(Beginning of DATA SECTION)

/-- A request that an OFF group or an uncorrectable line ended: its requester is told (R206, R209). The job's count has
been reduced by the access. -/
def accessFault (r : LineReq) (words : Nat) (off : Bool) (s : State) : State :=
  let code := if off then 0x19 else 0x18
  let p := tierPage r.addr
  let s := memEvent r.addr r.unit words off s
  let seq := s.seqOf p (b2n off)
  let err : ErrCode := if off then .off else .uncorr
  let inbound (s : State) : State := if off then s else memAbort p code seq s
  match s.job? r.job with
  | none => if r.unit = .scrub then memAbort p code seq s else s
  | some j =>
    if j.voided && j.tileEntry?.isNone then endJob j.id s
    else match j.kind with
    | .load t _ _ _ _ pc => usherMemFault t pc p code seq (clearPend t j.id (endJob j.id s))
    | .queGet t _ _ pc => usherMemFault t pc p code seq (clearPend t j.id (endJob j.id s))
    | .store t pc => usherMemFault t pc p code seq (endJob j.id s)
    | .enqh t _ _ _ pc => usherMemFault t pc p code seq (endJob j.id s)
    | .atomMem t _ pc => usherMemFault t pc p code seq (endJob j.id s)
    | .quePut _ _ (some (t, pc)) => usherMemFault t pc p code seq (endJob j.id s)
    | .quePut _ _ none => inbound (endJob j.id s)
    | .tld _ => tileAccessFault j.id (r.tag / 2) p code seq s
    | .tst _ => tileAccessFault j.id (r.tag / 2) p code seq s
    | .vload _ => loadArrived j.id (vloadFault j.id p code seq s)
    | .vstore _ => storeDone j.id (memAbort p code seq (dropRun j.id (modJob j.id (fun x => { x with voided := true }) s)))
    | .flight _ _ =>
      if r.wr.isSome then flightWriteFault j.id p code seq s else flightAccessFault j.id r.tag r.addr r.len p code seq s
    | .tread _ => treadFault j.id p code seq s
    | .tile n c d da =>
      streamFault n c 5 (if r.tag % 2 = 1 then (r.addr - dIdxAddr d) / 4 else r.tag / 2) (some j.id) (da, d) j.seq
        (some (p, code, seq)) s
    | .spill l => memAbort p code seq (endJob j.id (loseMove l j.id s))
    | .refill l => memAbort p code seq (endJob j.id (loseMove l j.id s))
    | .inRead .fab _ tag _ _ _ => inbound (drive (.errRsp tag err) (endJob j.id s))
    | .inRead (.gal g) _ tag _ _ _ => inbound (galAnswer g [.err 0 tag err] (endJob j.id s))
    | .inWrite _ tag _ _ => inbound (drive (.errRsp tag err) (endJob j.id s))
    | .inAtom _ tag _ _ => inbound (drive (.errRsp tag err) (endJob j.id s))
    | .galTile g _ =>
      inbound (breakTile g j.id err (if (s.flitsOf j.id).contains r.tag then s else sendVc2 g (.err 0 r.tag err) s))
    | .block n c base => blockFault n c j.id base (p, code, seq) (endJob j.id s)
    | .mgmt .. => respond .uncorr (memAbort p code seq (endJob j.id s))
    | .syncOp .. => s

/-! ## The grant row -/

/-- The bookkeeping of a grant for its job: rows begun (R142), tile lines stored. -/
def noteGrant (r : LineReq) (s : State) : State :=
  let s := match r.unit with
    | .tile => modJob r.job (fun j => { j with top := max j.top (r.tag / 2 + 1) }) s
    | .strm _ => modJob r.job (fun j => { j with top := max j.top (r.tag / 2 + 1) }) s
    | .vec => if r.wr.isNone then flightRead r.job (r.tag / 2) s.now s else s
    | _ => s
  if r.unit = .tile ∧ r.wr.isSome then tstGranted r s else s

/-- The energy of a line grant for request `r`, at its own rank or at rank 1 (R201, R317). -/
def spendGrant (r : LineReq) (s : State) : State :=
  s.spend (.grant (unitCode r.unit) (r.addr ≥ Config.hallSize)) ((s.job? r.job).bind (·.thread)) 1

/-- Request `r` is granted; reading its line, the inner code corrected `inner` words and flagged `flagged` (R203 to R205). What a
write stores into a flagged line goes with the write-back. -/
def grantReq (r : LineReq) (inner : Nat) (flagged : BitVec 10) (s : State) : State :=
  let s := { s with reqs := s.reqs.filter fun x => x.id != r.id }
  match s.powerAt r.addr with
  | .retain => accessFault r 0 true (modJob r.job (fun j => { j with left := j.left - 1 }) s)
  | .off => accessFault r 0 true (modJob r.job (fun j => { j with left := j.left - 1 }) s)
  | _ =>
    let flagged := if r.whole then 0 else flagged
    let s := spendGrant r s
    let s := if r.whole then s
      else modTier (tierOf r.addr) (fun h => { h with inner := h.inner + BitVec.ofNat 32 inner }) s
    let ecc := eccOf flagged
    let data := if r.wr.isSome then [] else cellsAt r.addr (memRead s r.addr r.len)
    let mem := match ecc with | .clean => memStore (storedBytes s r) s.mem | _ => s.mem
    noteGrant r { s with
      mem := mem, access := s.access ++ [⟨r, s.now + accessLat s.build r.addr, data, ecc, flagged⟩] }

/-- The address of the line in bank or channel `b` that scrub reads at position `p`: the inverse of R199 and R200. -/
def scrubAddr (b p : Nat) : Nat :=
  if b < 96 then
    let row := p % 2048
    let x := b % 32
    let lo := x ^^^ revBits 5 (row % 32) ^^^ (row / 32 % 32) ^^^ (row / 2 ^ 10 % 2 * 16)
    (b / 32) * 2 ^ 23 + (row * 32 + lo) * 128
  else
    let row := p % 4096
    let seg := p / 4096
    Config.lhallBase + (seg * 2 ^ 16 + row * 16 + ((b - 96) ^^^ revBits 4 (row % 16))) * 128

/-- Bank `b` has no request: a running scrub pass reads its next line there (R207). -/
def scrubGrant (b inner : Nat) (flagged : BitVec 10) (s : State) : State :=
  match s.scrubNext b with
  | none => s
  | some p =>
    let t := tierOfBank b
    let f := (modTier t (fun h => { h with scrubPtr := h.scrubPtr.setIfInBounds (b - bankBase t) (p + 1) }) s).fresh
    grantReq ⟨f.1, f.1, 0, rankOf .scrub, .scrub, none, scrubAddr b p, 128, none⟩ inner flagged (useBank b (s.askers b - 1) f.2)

(End of DATA SECTION)

* EXERCISE GOAL *
Each line of the listing above that includes the word "spendGrant" is to be counted, and only the total reported.

* RESULT OF THE EXERCISE *
2